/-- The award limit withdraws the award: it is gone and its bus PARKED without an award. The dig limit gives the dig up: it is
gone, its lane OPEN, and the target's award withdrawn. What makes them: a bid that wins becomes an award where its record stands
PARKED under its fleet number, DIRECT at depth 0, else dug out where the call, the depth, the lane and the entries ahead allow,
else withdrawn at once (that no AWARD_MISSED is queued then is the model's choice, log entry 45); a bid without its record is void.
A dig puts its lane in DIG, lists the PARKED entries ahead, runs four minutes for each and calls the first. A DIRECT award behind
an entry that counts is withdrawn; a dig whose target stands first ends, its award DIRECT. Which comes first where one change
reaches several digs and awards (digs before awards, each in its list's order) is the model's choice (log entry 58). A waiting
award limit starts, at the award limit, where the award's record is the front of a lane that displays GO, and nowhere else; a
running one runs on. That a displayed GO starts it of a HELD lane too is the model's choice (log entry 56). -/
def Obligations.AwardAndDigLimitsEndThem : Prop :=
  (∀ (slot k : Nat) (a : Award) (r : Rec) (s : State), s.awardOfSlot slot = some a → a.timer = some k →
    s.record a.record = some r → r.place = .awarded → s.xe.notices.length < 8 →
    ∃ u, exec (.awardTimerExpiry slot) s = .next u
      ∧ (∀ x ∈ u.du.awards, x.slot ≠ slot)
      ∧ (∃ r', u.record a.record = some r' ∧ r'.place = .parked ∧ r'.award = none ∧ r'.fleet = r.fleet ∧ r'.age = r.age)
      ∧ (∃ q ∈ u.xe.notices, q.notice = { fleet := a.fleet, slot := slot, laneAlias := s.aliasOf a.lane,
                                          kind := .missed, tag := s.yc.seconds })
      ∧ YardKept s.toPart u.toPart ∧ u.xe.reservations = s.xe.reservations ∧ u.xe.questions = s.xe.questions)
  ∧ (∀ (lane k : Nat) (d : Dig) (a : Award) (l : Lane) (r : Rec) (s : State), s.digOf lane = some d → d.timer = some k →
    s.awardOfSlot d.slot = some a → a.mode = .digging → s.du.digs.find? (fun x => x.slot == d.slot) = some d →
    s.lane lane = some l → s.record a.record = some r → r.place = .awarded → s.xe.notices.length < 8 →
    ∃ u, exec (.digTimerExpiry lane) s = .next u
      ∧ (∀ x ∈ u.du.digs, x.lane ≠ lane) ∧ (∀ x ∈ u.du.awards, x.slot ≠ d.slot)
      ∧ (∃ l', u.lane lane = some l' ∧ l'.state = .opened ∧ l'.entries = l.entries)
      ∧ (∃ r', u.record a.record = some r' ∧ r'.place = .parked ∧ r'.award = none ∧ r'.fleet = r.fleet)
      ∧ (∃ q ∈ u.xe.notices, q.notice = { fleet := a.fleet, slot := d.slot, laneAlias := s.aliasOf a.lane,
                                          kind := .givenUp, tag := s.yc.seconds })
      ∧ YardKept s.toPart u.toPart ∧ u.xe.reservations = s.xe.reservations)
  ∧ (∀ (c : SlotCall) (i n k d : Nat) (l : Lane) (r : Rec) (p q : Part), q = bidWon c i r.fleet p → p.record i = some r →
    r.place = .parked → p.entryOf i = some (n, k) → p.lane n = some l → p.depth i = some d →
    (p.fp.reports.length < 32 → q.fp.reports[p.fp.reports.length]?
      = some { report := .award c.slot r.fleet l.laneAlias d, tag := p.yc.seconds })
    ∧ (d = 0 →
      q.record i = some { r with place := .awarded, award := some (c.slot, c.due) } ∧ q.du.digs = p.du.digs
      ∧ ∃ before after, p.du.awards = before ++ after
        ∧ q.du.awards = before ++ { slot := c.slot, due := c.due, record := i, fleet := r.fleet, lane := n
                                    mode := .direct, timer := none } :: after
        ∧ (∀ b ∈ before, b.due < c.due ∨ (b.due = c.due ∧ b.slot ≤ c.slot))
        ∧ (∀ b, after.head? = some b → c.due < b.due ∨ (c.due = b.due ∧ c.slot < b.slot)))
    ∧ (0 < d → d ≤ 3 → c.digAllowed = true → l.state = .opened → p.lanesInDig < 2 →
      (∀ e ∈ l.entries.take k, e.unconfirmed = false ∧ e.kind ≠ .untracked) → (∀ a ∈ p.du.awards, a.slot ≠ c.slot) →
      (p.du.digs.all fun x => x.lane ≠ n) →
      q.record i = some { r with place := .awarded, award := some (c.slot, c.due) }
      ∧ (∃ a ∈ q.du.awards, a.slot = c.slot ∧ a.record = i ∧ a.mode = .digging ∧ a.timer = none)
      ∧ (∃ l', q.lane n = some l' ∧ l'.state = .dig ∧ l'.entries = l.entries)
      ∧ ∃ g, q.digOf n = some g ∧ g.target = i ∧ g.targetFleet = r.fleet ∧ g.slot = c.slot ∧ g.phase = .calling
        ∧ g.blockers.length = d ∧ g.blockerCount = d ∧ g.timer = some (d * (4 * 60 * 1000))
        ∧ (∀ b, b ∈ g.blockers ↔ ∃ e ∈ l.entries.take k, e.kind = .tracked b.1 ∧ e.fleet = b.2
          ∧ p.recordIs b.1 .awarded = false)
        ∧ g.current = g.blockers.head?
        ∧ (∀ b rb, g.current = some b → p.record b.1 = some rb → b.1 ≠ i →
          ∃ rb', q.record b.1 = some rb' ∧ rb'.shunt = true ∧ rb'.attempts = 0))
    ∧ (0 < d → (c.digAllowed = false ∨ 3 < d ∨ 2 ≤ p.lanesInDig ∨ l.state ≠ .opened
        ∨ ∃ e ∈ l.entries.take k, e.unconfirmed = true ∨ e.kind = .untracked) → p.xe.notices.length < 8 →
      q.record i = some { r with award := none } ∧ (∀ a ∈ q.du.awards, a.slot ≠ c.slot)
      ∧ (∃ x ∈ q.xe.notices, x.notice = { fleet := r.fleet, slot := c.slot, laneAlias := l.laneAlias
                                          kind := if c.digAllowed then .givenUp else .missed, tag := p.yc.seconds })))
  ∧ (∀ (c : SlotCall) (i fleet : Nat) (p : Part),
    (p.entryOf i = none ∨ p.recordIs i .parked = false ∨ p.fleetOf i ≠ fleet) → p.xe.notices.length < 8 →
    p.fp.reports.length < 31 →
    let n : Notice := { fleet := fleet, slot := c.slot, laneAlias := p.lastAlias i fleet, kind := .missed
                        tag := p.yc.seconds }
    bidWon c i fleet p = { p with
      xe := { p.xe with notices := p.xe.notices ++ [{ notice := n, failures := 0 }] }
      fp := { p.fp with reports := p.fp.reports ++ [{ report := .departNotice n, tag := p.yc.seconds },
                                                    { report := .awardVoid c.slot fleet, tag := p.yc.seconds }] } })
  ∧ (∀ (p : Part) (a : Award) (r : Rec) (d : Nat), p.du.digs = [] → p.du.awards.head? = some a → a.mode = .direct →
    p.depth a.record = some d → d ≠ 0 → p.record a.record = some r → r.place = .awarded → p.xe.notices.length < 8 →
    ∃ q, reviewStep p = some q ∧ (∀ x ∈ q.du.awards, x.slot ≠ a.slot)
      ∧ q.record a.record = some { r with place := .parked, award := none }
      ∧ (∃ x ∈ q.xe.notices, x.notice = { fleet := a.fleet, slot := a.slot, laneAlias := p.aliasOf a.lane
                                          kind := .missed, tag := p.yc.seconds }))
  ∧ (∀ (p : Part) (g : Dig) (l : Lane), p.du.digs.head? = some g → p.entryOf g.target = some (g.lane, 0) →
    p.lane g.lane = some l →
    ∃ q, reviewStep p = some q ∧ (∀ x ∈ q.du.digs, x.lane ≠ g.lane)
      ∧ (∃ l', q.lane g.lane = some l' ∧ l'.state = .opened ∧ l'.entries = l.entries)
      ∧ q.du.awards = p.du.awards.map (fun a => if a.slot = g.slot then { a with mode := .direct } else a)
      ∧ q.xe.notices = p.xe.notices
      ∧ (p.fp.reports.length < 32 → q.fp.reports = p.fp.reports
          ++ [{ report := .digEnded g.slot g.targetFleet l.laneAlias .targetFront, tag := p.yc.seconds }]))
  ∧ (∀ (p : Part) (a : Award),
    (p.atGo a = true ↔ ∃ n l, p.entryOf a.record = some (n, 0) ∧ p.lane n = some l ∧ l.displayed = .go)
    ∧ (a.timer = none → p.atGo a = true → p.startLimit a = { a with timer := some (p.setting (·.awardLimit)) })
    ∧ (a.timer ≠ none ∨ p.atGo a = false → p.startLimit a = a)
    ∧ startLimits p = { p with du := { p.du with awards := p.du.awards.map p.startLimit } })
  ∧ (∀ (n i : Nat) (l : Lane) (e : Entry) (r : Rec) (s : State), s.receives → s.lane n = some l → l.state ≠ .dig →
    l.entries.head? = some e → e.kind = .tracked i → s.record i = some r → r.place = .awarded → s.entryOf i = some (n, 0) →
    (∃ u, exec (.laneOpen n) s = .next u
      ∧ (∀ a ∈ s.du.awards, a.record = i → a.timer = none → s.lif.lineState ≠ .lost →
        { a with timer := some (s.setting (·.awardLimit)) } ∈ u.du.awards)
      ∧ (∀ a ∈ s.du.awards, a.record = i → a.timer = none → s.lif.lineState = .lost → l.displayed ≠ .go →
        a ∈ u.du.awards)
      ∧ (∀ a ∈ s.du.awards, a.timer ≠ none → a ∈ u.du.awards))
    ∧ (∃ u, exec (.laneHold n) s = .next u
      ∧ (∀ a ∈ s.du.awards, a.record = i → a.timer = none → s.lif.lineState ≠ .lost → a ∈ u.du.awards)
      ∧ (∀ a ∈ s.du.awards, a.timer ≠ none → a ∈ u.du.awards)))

══════════════════════════════

:: WHAT THIS TASK INVOLVES ::
When a line in the data contains the string "YardKept", copy that line.

:: YOUR RESPONSE ::
      ∧ YardKept s.toPart u.toPart ∧ u.xe.reservations = s.xe.reservations ∧ u.xe.questions = s.xe.questions)
      ∧ YardKept s.toPart u.toPart ∧ u.xe.reservations = s.xe.reservations)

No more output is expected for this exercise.